━━━━━ Material supplied

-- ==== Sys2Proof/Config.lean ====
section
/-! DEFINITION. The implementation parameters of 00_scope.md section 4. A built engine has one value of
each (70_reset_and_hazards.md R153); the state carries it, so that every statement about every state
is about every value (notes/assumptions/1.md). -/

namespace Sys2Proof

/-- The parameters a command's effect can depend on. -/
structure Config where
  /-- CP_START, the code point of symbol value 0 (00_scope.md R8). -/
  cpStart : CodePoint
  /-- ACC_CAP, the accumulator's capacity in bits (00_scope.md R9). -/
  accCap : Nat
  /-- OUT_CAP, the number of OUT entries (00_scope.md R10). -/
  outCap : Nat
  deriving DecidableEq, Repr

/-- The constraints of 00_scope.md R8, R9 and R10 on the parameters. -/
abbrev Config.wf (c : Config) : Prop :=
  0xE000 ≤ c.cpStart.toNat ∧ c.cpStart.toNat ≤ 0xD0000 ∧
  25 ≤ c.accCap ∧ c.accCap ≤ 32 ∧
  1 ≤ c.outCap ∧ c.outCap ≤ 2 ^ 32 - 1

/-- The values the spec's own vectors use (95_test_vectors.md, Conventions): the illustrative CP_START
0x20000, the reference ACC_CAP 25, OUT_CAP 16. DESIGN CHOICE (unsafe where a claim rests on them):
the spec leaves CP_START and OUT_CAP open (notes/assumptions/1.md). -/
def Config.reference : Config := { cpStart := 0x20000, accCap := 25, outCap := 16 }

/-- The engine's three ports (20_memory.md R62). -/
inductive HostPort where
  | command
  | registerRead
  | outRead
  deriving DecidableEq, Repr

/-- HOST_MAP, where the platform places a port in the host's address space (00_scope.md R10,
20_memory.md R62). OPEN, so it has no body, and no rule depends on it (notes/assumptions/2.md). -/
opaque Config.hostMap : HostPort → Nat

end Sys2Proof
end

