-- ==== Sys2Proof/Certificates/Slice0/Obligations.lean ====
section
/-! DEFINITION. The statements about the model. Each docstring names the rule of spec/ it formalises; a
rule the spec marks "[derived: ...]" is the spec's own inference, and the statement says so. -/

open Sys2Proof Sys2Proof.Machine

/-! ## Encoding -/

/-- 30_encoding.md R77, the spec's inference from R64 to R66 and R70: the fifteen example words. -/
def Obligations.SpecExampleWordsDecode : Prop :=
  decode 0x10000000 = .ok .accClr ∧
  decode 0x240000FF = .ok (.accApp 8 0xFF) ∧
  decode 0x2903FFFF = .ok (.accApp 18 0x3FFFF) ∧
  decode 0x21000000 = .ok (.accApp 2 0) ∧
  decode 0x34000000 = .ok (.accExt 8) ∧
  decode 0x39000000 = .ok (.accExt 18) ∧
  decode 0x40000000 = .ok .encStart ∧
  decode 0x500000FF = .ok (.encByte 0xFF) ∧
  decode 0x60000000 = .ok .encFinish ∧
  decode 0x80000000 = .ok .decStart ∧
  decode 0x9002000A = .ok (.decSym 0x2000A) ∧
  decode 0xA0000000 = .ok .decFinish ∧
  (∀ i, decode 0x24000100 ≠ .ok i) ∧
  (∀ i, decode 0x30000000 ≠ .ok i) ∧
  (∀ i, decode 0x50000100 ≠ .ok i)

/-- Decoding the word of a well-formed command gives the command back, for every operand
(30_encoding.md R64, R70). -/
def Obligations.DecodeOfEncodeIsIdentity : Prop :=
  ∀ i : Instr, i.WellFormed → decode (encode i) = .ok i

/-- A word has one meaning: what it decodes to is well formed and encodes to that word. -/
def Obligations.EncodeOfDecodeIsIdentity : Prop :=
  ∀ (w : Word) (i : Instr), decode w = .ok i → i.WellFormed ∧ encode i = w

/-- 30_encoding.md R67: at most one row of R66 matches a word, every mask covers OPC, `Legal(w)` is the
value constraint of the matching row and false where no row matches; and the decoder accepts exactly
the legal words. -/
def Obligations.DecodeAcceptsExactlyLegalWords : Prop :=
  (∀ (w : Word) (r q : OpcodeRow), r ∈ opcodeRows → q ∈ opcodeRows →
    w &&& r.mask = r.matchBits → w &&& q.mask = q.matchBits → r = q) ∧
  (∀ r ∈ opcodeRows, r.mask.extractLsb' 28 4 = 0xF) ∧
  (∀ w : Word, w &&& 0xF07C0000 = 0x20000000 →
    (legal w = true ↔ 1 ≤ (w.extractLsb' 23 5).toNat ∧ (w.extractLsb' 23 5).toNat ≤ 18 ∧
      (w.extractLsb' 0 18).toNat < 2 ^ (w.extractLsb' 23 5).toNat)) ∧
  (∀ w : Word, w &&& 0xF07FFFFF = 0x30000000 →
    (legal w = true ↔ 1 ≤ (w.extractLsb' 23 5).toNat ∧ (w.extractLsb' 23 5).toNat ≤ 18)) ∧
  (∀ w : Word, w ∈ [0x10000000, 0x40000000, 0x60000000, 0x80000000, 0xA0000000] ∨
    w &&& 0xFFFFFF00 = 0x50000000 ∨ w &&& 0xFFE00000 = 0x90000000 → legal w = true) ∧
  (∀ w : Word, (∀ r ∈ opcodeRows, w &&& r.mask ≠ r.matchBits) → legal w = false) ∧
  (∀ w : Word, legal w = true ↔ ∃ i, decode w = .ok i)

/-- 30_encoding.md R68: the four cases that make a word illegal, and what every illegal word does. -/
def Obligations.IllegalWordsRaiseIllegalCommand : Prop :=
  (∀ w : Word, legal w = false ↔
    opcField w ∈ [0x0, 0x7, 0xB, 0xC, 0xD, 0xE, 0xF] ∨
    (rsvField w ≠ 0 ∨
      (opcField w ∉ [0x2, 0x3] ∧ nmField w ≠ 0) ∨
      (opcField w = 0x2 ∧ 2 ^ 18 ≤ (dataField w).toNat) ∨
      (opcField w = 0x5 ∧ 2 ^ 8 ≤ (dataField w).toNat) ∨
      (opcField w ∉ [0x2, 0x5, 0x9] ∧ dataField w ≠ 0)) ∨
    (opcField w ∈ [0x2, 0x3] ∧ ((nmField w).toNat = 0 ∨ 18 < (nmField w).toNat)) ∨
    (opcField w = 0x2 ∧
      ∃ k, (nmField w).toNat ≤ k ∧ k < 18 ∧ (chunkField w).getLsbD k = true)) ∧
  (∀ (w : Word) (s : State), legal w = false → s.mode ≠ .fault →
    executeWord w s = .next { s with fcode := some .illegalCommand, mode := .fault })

━━━━━━━━━━

# [What you need to do]
The listing above should be repeated in its entirety, unchanged.

# [Solution]
-- ==== Sys2Proof/Config.lean ====
section
/-! DEFINITION. The implementation parameters of 00_scope.md section 4. A built engine has one value of
each (70_reset_and_hazards.md R153); the state carries it, so that every statement about every state
is about every value (notes/assumptions/1.md). -/

namespace Sys2Proof

/-- The parameters a command's effect can depend on. -/
structure Config where
  /-- CP_START, the code point of symbol value 0 (00_scope.md R8). -/
  cpStart : CodePoint
  /-- ACC_CAP, the accumulator's capacity in bits (00_scope.md R9). -/
  accCap : Nat
  /-- OUT_CAP, the number of OUT entries (00_scope.md R10). -/
  outCap : Nat
  deriving DecidableEq, Repr

/-- The constraints of 00_scope.md R8, R9 and R10 on the parameters. -/
abbrev Config.wf (c : Config) : Prop :=
  0xE000 ≤ c.cpStart.toNat ∧ c.cpStart.toNat ≤ 0xD0000 ∧
  25 ≤ c.accCap ∧ c.accCap ≤ 32 ∧
  1 ≤ c.outCap ∧ c.outCap ≤ 2 ^ 32 - 1

/-- The values the spec's own vectors use (95_test_vectors.md, Conventions): the illustrative CP_START
0x20000, the reference ACC_CAP 25, OUT_CAP 16. DESIGN CHOICE (unsafe where a claim rests on them):
the spec leaves CP_START and OUT_CAP open (notes/assumptions/1.md). -/
def Config.reference : Config := { cpStart := 0x20000, accCap := 25, outCap := 16 }

/-- The engine's three ports (20_memory.md R62). -/
inductive HostPort where
  | command
  | registerRead
  | outRead
  deriving DecidableEq, Repr

/-- HOST_MAP, where the platform places a port in the host's address space (00_scope.md R10,
20_memory.md R62). OPEN, so it has no body, and no rule depends on it (notes/assumptions/2.md). -/
opaque Config.hostMap : HostPort → Nat

end Sys2Proof
end

-- ==== Sys2Proof/Certificates/Slice0/Obligations.lean ====
section
/-! DEFINITION. The statements about the model. Each docstring names the rule of spec/ it formalises; a
rule the spec marks "[derived: ...]" is the spec's own inference, and the statement says so. -/

open Sys2Proof Sys2Proof.Machine

/-! ## Encoding -/

/-- 30_encoding.md R77, the spec's inference from R64 to R66 and R70: the fifteen example words. -/
def Obligations.SpecExampleWordsDecode : Prop :=
  decode 0x10000000 = .ok .accClr ∧
  decode 0x240000FF = .ok (.accApp 8 0xFF) ∧
  decode 0x2903FFFF = .ok (.accApp 18 0x3FFFF) ∧
  decode 0x21000000 = .ok (.accApp 2 0) ∧
  decode 0x34000000 = .ok (.accExt 8) ∧
  decode 0x39000000 = .ok (.accExt 18) ∧
  decode 0x40000000 = .ok .encStart ∧
  decode 0x500000FF = .ok (.encByte 0xFF) ∧
  decode 0x60000000 = .ok .encFinish ∧
  decode 0x80000000 = .ok .decStart ∧
  decode 0x9002000A = .ok (.decSym 0x2000A) ∧
  decode 0xA0000000 = .ok .decFinish ∧
  (∀ i, decode 0x24000100 ≠ .ok i) ∧
  (∀ i, decode 0x30000000 ≠ .ok i) ∧
  (∀ i, decode 0x50000100 ≠ .ok i)

/-- Decoding the word of a well-formed command gives the command back, for every operand
(30_encoding.md R64, R70). -/
def Obligations.DecodeOfEncodeIsIdentity : Prop :=
  ∀ i : Instr, i.WellFormed → decode (encode i) = .ok i

/-- A word has one meaning: what it decodes to is well formed and encodes to that word. -/
def Obligations.EncodeOfDecodeIsIdentity : Prop :=
  ∀ (w : Word) (i : Instr), decode w = .ok i → i.WellFormed ∧ encode i = w

/-- 30_encoding.md R67: at most one row of R66 matches a word, every mask covers OPC, `Legal(w)` is the
value constraint of the matching row and false where no row matches; and the decoder accepts exactly
the legal words. -/
def Obligations.DecodeAcceptsExactlyLegalWords : Prop :=
  (∀ (w : Word) (r q : OpcodeRow), r ∈ opcodeRows → q ∈ opcodeRows →
    w &&& r.mask = r.matchBits → w &&& q.mask = q.matchBits → r = q) ∧
  (∀ r ∈ opcodeRows, r.mask.extractLsb' 28 4 = 0xF) ∧
  (∀ w : Word, w &&& 0xF07C0000 = 0x20000000 →
    (legal w = true ↔ 1 ≤ (w.extractLsb' 23 5).toNat ∧ (w.extractLsb' 23 5).toNat ≤ 18 ∧
      (w.extractLsb' 0 18).toNat < 2 ^ (w.extractLsb' 23 5).toNat)) ∧
  (∀ w : Word, w &&& 0xF07FFFFF = 0x30000000 →
    (legal w = true ↔ 1 ≤ (w.extractLsb' 23 5).toNat ∧ (w.extractLsb' 23 5).toNat ≤ 18)) ∧
  (∀ w : Word, w ∈ [0x10000000, 0x40000000, 0x60000000, 0x80000000, 0xA0000000] ∨
    w &&& 0xFFFFFF00 = 0x50000000 ∨ w &&& 0xFFE00000 = 0x90000000 → legal w = true) ∧
  (∀ w : Word, (∀ r ∈ opcodeRows, w &&& r.mask ≠ r.matchBits) → legal w = false) ∧
  (∀ w : Word, legal w = true ↔ ∃ i, decode w = .ok i)

/-- 30_encoding.md R68: the four cases that make a word illegal, and what every illegal word does. -/
def Obligations.IllegalWordsRaiseIllegalCommand : Prop :=
  (∀ w : Word, legal w = false ↔
    opcField w ∈ [0x0, 0x7, 0xB, 0xC, 0xD, 0xE, 0xF] ∨
    (rsvField w ≠ 0 ∨
      (opcField w ∉ [0x2, 0x3] ∧ nmField w ≠ 0) ∨
      (opcField w = 0x2 ∧ 2 ^ 18 ≤ (dataField w).toNat) ∨
      (opcField w = 0x5 ∧ 2 ^ 8 ≤ (dataField w).toNat) ∨
      (opcField w ∉ [0x2, 0x5, 0x9] ∧ dataField w ≠ 0)) ∨
    (opcField w ∈ [0x2, 0x3] ∧ ((nmField w).toNat = 0 ∨ 18 < (nmField w).toNat)) ∨
    (opcField w = 0x2 ∧
      ∃ k, (nmField w).toNat ≤ k ∧ k < 18 ∧ (chunkField w).getLsbD k = true)) ∧
  (∀ (w : Word) (s : State), legal w = false → s.mode ≠ .fault →
    executeWord w s = .next { s with fcode := some .illegalCommand, mode := .fault })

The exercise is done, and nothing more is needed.